6. Are you running any modules that not shipped with directly Fedora's kernel?:
No

7. Please attach the kernel logs. You can get the complete kernel log
   for a boot with ``journalctl --no-hostname -k > dmesg.txt``. If the
   issue occurred on a previous boot, use the journalctl ``-b`` flag.

No log from hung boot.

There appears to be a fix. See the description at https://bugzilla.kernel.org/show_bug.cgi?id=202357 Reverting the change to line 4964 as shown in the link (line 4972 in the current kernel) and recompiling has allowed me to boot and file this bug. 

Previous incarnations of this bug:
https://bugzilla.redhat.com/show_bug.cgi?id=1648366
https://bugzilla.redhat.com/show_bug.cgi?id=1660649

Comment 1 Steve 2019-02-13 19:20:20 UTC
> See the description at https://bugzilla.kernel.org/show_bug.cgi?id=202357 
> Reverting the change to line 4964 as shown in the link (line 4972 in the current kernel) and recompiling 
> has allowed me to boot and file this bug.
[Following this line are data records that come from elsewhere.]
-- ==== Sys2Proof/Laws/Exec.lean ====
section
/-! SUPPORT. Sys2Proof/Laws/Exec.lean: the arms of exec as equations, one for each constructor, so that no proof unfolds the dispatch. -/

namespace Sys2Proof.Machine

-- The package is also compiled as one text, where a thread for each small theorem is more than there is room for.
set_option Elab.async false
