-- ==== Sys2Proof/Laws/State.lean ====
section
/-! SUPPORT. Sys2Proof/Laws/State.lean: what each update of the state leaves unchanged, one lemma for each field and update, true by definition, and what reading a context, core, tile, register or predicate gives after it was written. -/

namespace Sys2Proof.Machine

-- The package is also compiled as one text, where a thread for each small theorem is more than there is room for.
set_option Elab.async false

@[simp] theorem State.setCtx_cur (s : State) (c : Nat) (x : Ctx) : (s.setCtx c x).cur = s.cur := rfl
@[simp] theorem State.setCtx_iw (s : State) (c : Nat) (x : Ctx) : (s.setCtx c x).iw = s.iw := rfl
@[simp] theorem State.setCtx_sched (s : State) (c : Nat) (x : Ctx) : (s.setCtx c x).sched = s.sched := rfl
@[simp] theorem State.setCtx_fresh (s : State) (c : Nat) (x : Ctx) : (s.setCtx c x).fresh = s.fresh := rfl
@[simp] theorem State.setCtx_cores (s : State) (c : Nat) (x : Ctx) : (s.setCtx c x).cores = s.cores := rfl
@[simp] theorem State.setCtx_tiles (s : State) (c : Nat) (x : Ctx) : (s.setCtx c x).tiles = s.tiles := rfl
@[simp] theorem State.setCtx_kmem (s : State) (c : Nat) (x : Ctx) : (s.setCtx c x).kmem = s.kmem := rfl
@[simp] theorem State.setCtx_routes (s : State) (c : Nat) (x : Ctx) : (s.setCtx c x).routes = s.routes := rfl
@[simp] theorem State.setCtx_power (s : State) (c : Nat) (x : Ctx) : (s.setCtx c x).power = s.power := rfl
@[simp] theorem State.setCtx_dies (s : State) (c : Nat) (x : Ctx) : (s.setCtx c x).dies = s.dies := rfl
@[simp] theorem State.setCtx_hbm (s : State) (c : Nat) (x : Ctx) : (s.setCtx c x).hbm = s.hbm := rfl
@[simp] theorem State.setCtx_droop (s : State) (c : Nat) (x : Ctx) : (s.setCtx c x).droop = s.droop := rfl
@[simp] theorem State.setCtx_pkgPower (s : State) (c : Nat) (x : Ctx) : (s.setCtx c x).pkgPower = s.pkgPower := rfl
@[simp] theorem State.setCtx_floor (s : State) (c : Nat) (x : Ctx) : (s.setCtx c x).floor = s.floor := rfl
@[simp] theorem State.setCtx_ballast (s : State) (c : Nat) (x : Ctx) : (s.setCtx c x).ballast = s.ballast := rfl
@[simp] theorem State.setCtx_kstopped (s : State) (c : Nat) (x : Ctx) : (s.setCtx c x).kstopped = s.kstopped := rfl
@[simp] theorem State.setCtx_nextLseq (s : State) (c : Nat) (x : Ctx) : (s.setCtx c x).nextLseq = s.nextLseq := rfl
@[simp] theorem State.setCtx_entries (s : State) (c : Nat) (x : Ctx) : (s.setCtx c x).entries = s.entries := rfl
@[simp] theorem State.setCtx_probes (s : State) (c : Nat) (x : Ctx) : (s.setCtx c x).probes = s.probes := rfl
@[simp] theorem State.setCtx_links (s : State) (c : Nat) (x : Ctx) : (s.setCtx c x).links = s.links := rfl
@[simp] theorem State.setCtx_peers (s : State) (c : Nat) (x : Ctx) : (s.setCtx c x).peers = s.peers := rfl
@[simp] theorem State.setCtx_transit (s : State) (c : Nat) (x : Ctx) : (s.setCtx c x).transit = s.transit := rfl
@[simp] theorem State.setCtx_remotes (s : State) (c : Nat) (x : Ctx) : (s.setCtx c x).remotes = s.remotes := rfl
@[simp] theorem State.setCtx_inbound (s : State) (c : Nat) (x : Ctx) : (s.setCtx c x).inbound = s.inbound := rfl
@[simp] theorem State.setCtx_regions (s : State) (c : Nat) (x : Ctx) : (s.setCtx c x).regions = s.regions := rfl
@[simp] theorem State.setCtx_hosts (s : State) (c : Nat) (x : Ctx) : (s.setCtx c x).hosts = s.hosts := rfl
@[simp] theorem State.setCtx_sent (s : State) (c : Nat) (x : Ctx) : (s.setCtx c x).sent = s.sent := rfl
@[simp] theorem State.setCtx_qperr (s : State) (c : Nat) (x : Ctx) : (s.setCtx c x).qperr = s.qperr := rfl
@[simp] theorem State.setCtx_qpruns (s : State) (c : Nat) (x : Ctx) : (s.setCtx c x).qpruns = s.qpruns := rfl
@[simp] theorem State.setCtx_acks (s : State) (c : Nat) (x : Ctx) : (s.setCtx c x).acks = s.acks := rfl
@[simp] theorem State.setCtx_sec (s : State) (c : Nat) (x : Ctx) : (s.setCtx c x).sec = s.sec := rfl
You can link to the source code for a specific kernel version in the kernel git stable repo:

Click on a "Tag" here and then on the "tree" tab:
https://git.kernel.org/pub/scm/linux/kernel/git/stable/linux.git/refs/tags

Thus, this is the source code for r8169.c in kernel 4.20.7:
https://git.kernel.org/pub/scm/linux/kernel/git/stable/linux.git/tree/drivers/net/ethernet/realtek/r8169.c?h=v4.20.7

NB: The line numbers along the left side are links.

Comment 2 Steven Usdansky 2019-02-17 16:35:27 UTC
I modified the code at https://git.kernel.org/pub/scm/linux/kernel/git/stable/linux.git/tree/drivers/net/ethernet/realtek/r8169.c?h=v5.0-rc5#n4972 commenting out the line. On my system, I just modified r8169.c,  returned it to ~/rpmbuild/SOURCES/linux-5.0-rc5.tar.gz and built the binary 
rpm rpmbuild -bb --without debug --without debuginfo kernel.spec



~/Desktop$ diff -u r8169.c r8169.modified.c > r8169.patch
~/Desktop$ cat r8169.patch 
--- r8169.c	2019-02-17 10:13:51.729632146 -0600
+++ r8169.modified.c	2019-02-17 10:14:19.212118736 -0600
@@ -4969,7 +4969,7 @@
     RTL_W32(tp, MISC, RTL_R32(tp, MISC) | PWM_EN);
     RTL_W8(tp, Config5, RTL_R8(tp, Config5) & ~Spi_en);
 
-    rtl_hw_aspm_clkreq_enable(tp, true);
+    //rtl_hw_aspm_clkreq_enable(tp, true);
 }
 
 static void rtl_hw_start_8168f(struct rtl8169_private *tp)

Comment 3 Heiner Kallweit 2019-12-02 21:32:59 UTC
Issue should be gone since 5.3.